Üstelik en önemlisi, herkes ve her şey değişmek zorunda değildir. Bir gezegen düşün zayıflıkları, psikolojik rahatsızlıkları, ağır hikayeleriyle bilinen ünlü ressamlar, şairler, yazarlar vs. sanatla kendini tamamlayanlar ya da anlatanlarla dolu. Bu yüzden kusurlarıyla da mutlu ve güzel olmayı bilmek gerekir. Hatta belki o eksiklikler ve kusurlar insanı başka bir şey ile tamamlayacak ya da o insanı o kusurundan sebep yeryüzünde kutsal biri yapacaktır.

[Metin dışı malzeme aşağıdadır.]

theorem NextSound.execBootReady {s : State} {t : Nat} {passed : List (Fin 64 × List CalResult)} {failed : List (Fin 64 × Nat × Nat × Nat)}
    (hs : s.Sound P Q) : NextSound P Q (execBootReady t passed failed s) := by
  unfold Machine.execBootReady
  exact .finish (.bootReady (.atTime hs))

/-! ### Operations of Machine/Thermal.lean -/

theorem NextSound.execHkRoundEnd [Fact (Symbolless Q)] {s : State} {t : Nat} {zero check : Int} {ref : Nat} (hs : s.Sound P Q) :
    NextSound P Q (execHkRoundEnd t zero check ref s) := by
  unfold Machine.execHkRoundEnd
  exact .finish (.roundEnd (.atTime hs))

/-! ### Operations of Machine/Host.lean -/

theorem NextSound.execRegisterWrite [Fact (Symbolless Q)] {s : State} {t : Nat} {ch : Channel} {addr value : Word} (hs : s.Sound P Q) :
    NextSound P Q (execRegisterWrite t ch addr value s) := by
  unfold Machine.execRegisterWrite
  exact .finish (.registerWrite hs)

theorem NextSound.execLowHalfRead {s : State} {t : Nat} {ch : Channel} {addr : Word} (hs : s.Sound P Q) :
    NextSound P Q (execLowHalfRead t ch addr s) := by
  unfold Machine.execLowHalfRead
  exact .finish (.hostCmd hs (fun _ h1 => .when h1 (fun _ h2 => .readOut (.readLow h2))))

theorem NextSound.execHighHalfRead {s : State} {t : Nat} {ch : Channel} {addr : Word} (hs : s.Sound P Q) :
    NextSound P Q (execHighHalfRead t ch addr s) := by
  unfold Machine.execHighHalfRead
  exact .finish (.hostCmd hs (fun _ h1 => .when h1 (fun _ h2 => .readOut (.readHigh h2))))

theorem NextSound.execHighHalfWrite {s : State} {t : Nat} {ch : Channel} {addr value : Word} (hs : s.Sound P Q) :
    NextSound P Q (execHighHalfWrite t ch addr value s) := by
  unfold Machine.execHighHalfWrite
  exact .finish (.hostCmd hs (fun _ h1 => .highWrite h1))

theorem NextSound.execLowHalfWrite {s : State} {t : Nat} {ch : Channel} {addr value : Word} (hs : s.Sound P Q) :
    NextSound P Q (execLowHalfWrite t ch addr value s) := by
  unfold Machine.execLowHalfWrite
  exact .finish (.hostCmd hs (fun _ h1 => .lowWrite h1))

theorem NextSound.execWindowWrite {s : State} {t : Nat} {ch : Channel} {addr value : Word} (hs : s.Sound P Q) :
    NextSound P Q (execWindowWrite t ch addr value s) := by
  unfold Machine.execWindowWrite
  exact .finish (.hostCmd hs (fun _ h1 => .when h1 (fun _ h2 => .windowWord h2)))

theorem NextSound.execSxmCtlWrite {s : State} {t : Nat} {ch : Channel} {value : Word} (hs : s.Sound P Q) :
    NextSound P Q (execSxmCtlWrite t ch value s) := by
  unfold Machine.execSxmCtlWrite
  exact .finish (.hostCmd hs (fun _ h1 => .blockWrite h1))

theorem NextSound.execRead [Fact (Symbolless Q)] {s : State} {t : Nat} {f : VestFrame} (hs : s.Sound P Q) : NextSound P Q (execRead t f s) := by
  unfold Machine.execRead
  exact .finish (.vestFrame (.atTime hs))

theorem NextSound.execWrite [Fact (Symbolless Q)] {s : State} {t : Nat} {f : VestFrame} (hs : s.Sound P Q) : NextSound P Q (execWrite t f s) := by
  unfold Machine.execWrite
  exact .finish (.vestFrame (.atTime hs))

theorem NextSound.execReadBurst [Fact (Symbolless Q)] {s : State} {t : Nat} {f : VestFrame} (hs : s.Sound P Q) :
    NextSound P Q (execReadBurst t f s) := by
  unfold Machine.execReadBurst
  exact .finish (.vestFrame (.atTime hs))

theorem NextSound.execVestFrameTimeout {s : State} {t : Nat} (hs : s.Sound P Q) : NextSound P Q (execVestFrameTimeout t s) := by
  unfold Machine.execVestFrameTimeout
  dsimp only
  exact .finish (.when (.atTime hs) (fun _ h1 => .bump h1))

theorem NextSound.execUplaneSection {s : State} {t : Nat} {n : Fin 64} {eaxc : Nat} {u : USection} (hs : s.Sound P Q) :
    NextSound P Q (execUplaneSection t n eaxc u s) := by
  unfold Machine.execUplaneSection
  exact .finish (.uplane (.atTime hs))

/-! ### Operations of Machine/Sxm.lean -/

theorem NextSound.execSxmHello [Fact (Symbolless Q)] {s : State} {t : Nat} {src : Source} {msg : List Byte} (hs : s.Sound P Q) :
    NextSound P Q (execSxmHello t src msg s) := by
  unfold Machine.execSxmHello
  exact .finish (.sxmMessageIn (.atTime hs))

theorem NextSound.execRequest [Fact (Symbolless Q)] {s : State} {t : Nat} {src : Source} {msg : List Byte} (hs : s.Sound P Q) :
    NextSound P Q (execRequest t src msg s) := by
  unfold Machine.execRequest
  exact .finish (.sxmMessageIn (.atTime hs))

theorem NextSound.execClose [Fact (Symbolless Q)] {s : State} {t : Nat} {src : Source} {msg : List Byte} (hs : s.Sound P Q) :
    NextSound P Q (execClose t src msg s) := by
  unfold Machine.execClose
  exact .finish (.sxmMessageIn (.atTime hs))

theorem NextSound.execSxmIdleTimeout {s : State} {t : Nat} {n : Fin 8} (hs : s.Sound P Q) : NextSound P Q (execSxmIdleTimeout t n s) := by
  unfold Machine.execSxmIdleTimeout
  dsimp only
  exact .finish (by
      split
      · exact .when (.atTime hs) (fun _ h2 => .endSession h2)
      · exact .atTime hs)

theorem NextSound.execNotify {s : State} {t : Nat} {n : Fin 8} (hs : s.Sound P Q) : NextSound P Q (execNotify t n s) := by
  unfold Machine.execNotify
  exact .finish (.sendNotify (.atTime hs))

/-! ### Operations of Machine/Dispatch.lean -/

theorem NextSound.exec [Fact (Symbolless Q)] {s : State} {i : Instr} (hs : s.Sound P Q) : NextSound P Q (exec i s) := by
  unfold Machine.exec
  split
  · exact .execRegisterWrite hs
  · exact .execLowHalfRead hs
  · exact .execHighHalfRead hs
  · exact .execHighHalfWrite hs
  · exact .execLowHalfWrite hs
  · exact .execWindowWrite hs
  · exact .execRead hs
  · exact .execWrite hs
  · exact .execReadBurst hs
  · exact .execVestFrameTimeout hs
  · exact .execSxmHello hs
  · exact .execRequest hs
  · exact .execClose hs
  · exact .execSxmIdleTimeout hs
  · exact .execSxmCtlWrite hs
  · exact .execNotify hs
  · exact .execKeepRead hs
  · exact .execProgram hs
  · exact .execKeepBegin hs
  · exact .execKeepCommit hs
  · exact .execAbortUpdate hs
  · exact .execEraseSlot hs
  · exact .execCopy hs
  · exact .execKeepCmdDone hs
  · exact .execLogPageProgram hs
  · exact .execOtpProgram hs
  · exact .execNonce hs
  · exact .execUnlock hs
  · exact .execSxmKeyStore hs
  · exact .execSxmKeyClear hs
  · exact .execSecurityCmdDone hs
  · exact .execLoad hs
  · exact .execLoadInstall hs
  · exact .execVerify hs
  · exact .execVerifyDone hs
  · exact .execConfirm hs
  · exact .execRaiseFloor hs
  · exact .execPrefer hs
  · exact .execTryCmd hs
  · exact .execLock hs
  · exact .execSlotRecordUpdateDone hs
  · exact .execFullReset hs
  · exact .execBootReady hs
  · exact .execPinReset hs
  · exact .execPowerGoodFall hs
  · exact .execHostReset hs
  · exact .execBootStepTimeout hs
  · exact .execResetNRelease hs
  · exact .execPowerGoodRise hs
  · exact .execDcBlockUpdate hs
  · exact .execIqWindowEnd hs
  · exact .execBlankRise hs
  · exact .execBlankFall hs
  · exact .execPathRetire hs
  · exact .execPathFault hs
  · exact .execFemScript hs
  · exact .execFemInitTimeout hs
  · exact .execLoBiasDone hs
  · exact .execLoBandDone hs
  · exact .execLoLockDeclared hs
  · exact .execLoAcquireTimeout hs
  · exact .execLoSettleDone hs
  · exact .execLoLockLoss hs
  · exact .execLoHandback hs
  · exact .execLoRelock hs
  · exact .execRxDc hs
  · exact .execRxIq hs
  · exact .execTxLol hs
  · exact .execTxIq hs
  · exact .execObs hs
  · exact .execAll hs
  · exact .execCalCancel hs
  · exact .execCalStart hs
  · exact .execCalDone hs
  · exact .execCalLostMidway hs
  · exact .execObsAttempt hs
  · exact .execObsCaptureDone hs
  · exact .execObsHostReq hs
  · exact .execObsRelearn hs
  · exact .execDpdRoundEnd hs
  · exact .execDpdFitDone hs
  · exact .execDpdVerifyEnd hs
  · exact .execDpdDiscard hs
  · exact .execDpdModeWrite hs
  · exact .execSymbolBoundary hs
  · exact .execReleaseTime hs
  · exact .execDownlinkDeadline hs
  · exact .execCarrierStart hs
  · exact .execCarrierStop hs
  · exact .execCapArm hs
  · exact .execCapCancel hs
  · exact .execCapTrigger hs
  · exact .execCapEnd hs
  · exact .execPrachOccasion hs
  · exact .execSolverEpochStart hs
  · exact .execSolverEpochDone hs
  · exact .execNop hs
  · exact .execJmp hs
  · exact .execCall hs
  · exact .execRet hs
  · exact .execLoop hs
  · exact .execWaite hs
  · exact .execRete hs
  · exact .execEvmask hs
  · exact .execSig hs
  · exact .execAddi hs
  · exact .execLui hs
  · exact .execOri hs
  · exact .execAdd hs
  · exact .execSub hs
  · exact .execHallAnd hs
  · exact .execHallOr hs
  · exact .execHallXor hs
  · exact .execShl hs
  · exact .execShra hs
  · exact .execShrl hs
  · exact .execCmp hs
  · exact .execGets hs
  · exact .execPuts hs
  · exact .execLdv hs
  · exact .execLdb hs
  · exact .execLdl hs
  · exact .execStv hs
  · exact .execStl hs
  · exact .execLdw hs
  · exact .execStw hs
  · exact .execSend hs
  · exact .execFetch hs
  · exact .execCmul hs
  · exact .execCmac hs
  · exact .execCmsc hs
  · exact .execRmac hs
  · exact .execVadd hs
  · exact .execVsub hs
  · exact .execVshr hs
  · exact .execVshl hs
  · exact .execVmov hs
  · exact .execClra hs
  · exact .execExtr hs
  · exact .execRsum hs
  · exact .execHallExp hs
  · exact .execNorm hs
  · exact .execClrf hs
  · exact .execEventAccept hs
  · exact .execMboxInWrite hs
  · exact .execDmDataAccess hs
  · exact .execFlitArrival hs
  · exact .execFetchResult hs
  · exact .execHallTimer hs
  · exact .execDoorbell hs
  · exact .execRouteFlitRelease hs
  · exact .execPortSignalDetect hs
  · exact .execPortTrainDone hs
  · exact .execPortAlignDone hs
  · exact .execPortTrainTimeout hs
  · exact .execPortRetry hs
  · exact .execLinkFault hs
  · exact .execFlowReturnHome hs
  · exact .execUlStaleDiscard hs
  · exact .execFrameReceive hs
  · exact .execCplaneMessage hs
  · exact .execGapSkip hs
  · exact .execUplaneSection hs
  · exact .execDelayMeasurement hs
  · exact .execPtpMessage hs
  · exact .execArpRequest hs
  · exact .execNeighbourSolicitation hs
  · exact .execEchoRequest hs
  · exact .execPtConfirm hs
  · exact .execFhAdaptCommit hs
  · exact .execInjOne hs
  · exact .execCheckerLock hs
  · exact .execCodewordReceive hs
  · exact .execCodewordResend hs
  · exact .execAckStall hs
  · exact .execDetectBurst hs
  · exact .execDetectBurstSend hs
  · exact .execEchoPhaseEnd hs
  · exact .execFarEqDone hs
  · exact .execFullDone hs
  · exact .execPortPhaseTimeout hs
  · exact .execHoldoffEnd hs
  · exact .execStairAdaptCommit hs
  · exact .execIdleRollback hs
  · exact .execLaneIdle hs
  · exact .execLaneFault hs
  · exact .execLaneRejoin hs
  · exact .execFlightFault hs
  · exact .execHelloSend hs
  · exact .execHelloTimeout hs
  · exact .execHello hs
  · exact .execPartialSum hs
  · exact .execChunkForward hs
  · exact .execSupplement hs
  · exact .execMissing hs
  · exact .execLayer hs
  · exact .execSections hs
  · exact .execFinished hs
  · exact .execTime hs
  · exact .execTimeMark hs
  · exact .execJoin hs
  · exact .execTree hs
  · exact .execTreeHeartbeat hs
  · exact .execTreeLost hs
  · exact .execReparent hs
  · exact .execReparentTimeout hs
  · exact .execResume hs
  · exact .execGram hs
  · exact .execInverse hs
  · exact .execSleep hs
  · exact .execWakePatternDetect hs
  · exact .execWakePatternSent hs
  · exact .execStairWake hs
  · exact .execStairRetrain hs
  · exact .execLaneTxfWrite hs
  · exact .execMaskWrite hs
  · exact .execOtaStart hs
  · exact .execOtaDiscard hs
  · exact .execOtaRoundTimer hs
  · exact .execSchedule hs
  · exact .execOtaWindow hs
  · exact .execOtaDetection hs
  · exact .execOtaCaptureDone hs
  · exact .execReport hs
  · exact .execMissed hs
  · exact .execOtaRetrySchedule hs
  · exact .execOtaSolutionDone hs
  · exact .execSolution hs
  · exact .execStale hs
  · exact .execOpenLocal hs
  · exact .execOpenArray hs
  · exact .execPrepare hs
  · exact .execAbort hs
  · exact .execRelease hs
  · exact .execTxnBind hs
  · exact .execLivePrepareDone hs
  · exact .execOpenReq hs
  · exact .execAnnounce hs
  · exact .execPrepareReq hs
  · exact .execPrepareMessage hs
  · exact .execVote hs
  · exact .execDecision hs
  · exact .execTxnDecisionTimeout hs
  · exact .execAbortReq hs
  · exact .execQuery hs
  · exact .execQueryRetry hs
  · exact .execHold hs
  · exact .execOutcomes hs
  · exact .execCommitLatch hs
  · exact .execInternalCheckpoint hs
  · exact .execHallFault hs
  · exact .execPipeFault hs
  · exact .execBeamFault hs
  · exact .execAtriumFault hs
  · exact .execScrubPass hs
  · exact .execBankUncorrectable hs
  · exact .execCorridorCrcError hs
  · exact .execReplayDone hs
  · exact .execRefclkLoss hs
  · exact .execRefHoldoverLimit hs
  · exact .execRefclkAccept hs
  · exact .execRefPullEnd hs
  · exact .execSourceLoss hs
  · exact .execSyncInEdge hs
  · exact .execAlign hs
  · exact .execSynthLockLoss hs
  · exact .execSynthLockDeclared hs
  · exact .execSynthAttemptTimeout hs
  · exact .execCnvHandover hs
  · exact .execCnvStop hs
  · exact .execCnvStandbyTracking hs
  · exact .execXfeedMeasure hs
  · exact .execDitherForceWrite hs
  · exact .execPlanningSlotBoundary hs
  · exact .execPmbusReadback hs
  · exact .execPmAlert hs
  · exact .execEnergyUpdate hs
  · exact .execSpeedMeasure hs
  · exact .execSpeedMiss hs
  · exact .execEnterIdle hs
  · exact .execEnterDoze hs
  · exact .execEnterDeep hs
  · exact .execPowerStateEntered hs
  · exact .execWakeSource hs
  · exact .execWakeStepTimeout hs
  · exact .execWakeDone hs
  · exact .execRetRelease hs
  · exact .execHkRoundStart hs
  · exact .execHkEntryDone hs
  · exact .execHkRoundEnd hs
  · exact .execHkInject hs
  · exact .execHkInjectDone hs
  · exact .execHkRefWrite hs
  · exact .execHkRefSettled hs
  · exact .execZero hs
  · exact .execSpan hs
  · exact .execSyscalCancel hs
  · exact .execSyscalCaptureDone hs
  · exact .execTrimReload hs
  · exact .execTrimWrite hs
  · exact .execTrimCopyDone hs
  · exact .execBandgapSettled hs
  · exact .execHkConversionTimeout hs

Mükemmel bir ruh, zihin ve hayat yoktur. Mükemmel bir “hissetme” vardır. Ve bu en büyük ruhsal hastalıkları olduğu halde fırçasıyla dünyayı boyayan ressam için de, besteye dökülmüş sözü yazan için de, aşk acısından kendini hayattan koparmış kadın için de, iflas etmiş adam için de ortak tek gerçektir.
Tek değişim ve tek gerçek “hissetmektir”. Onun dışında çok da değişim diyetine girmemek gerekir. Bunu abartmak kaybolmak demektir.
Baktığınız gibi hissedeceğiniz bu dünyada ne hissetmek istiyorsanız öyle bakmayı seçin, sadece bunu değiştirin.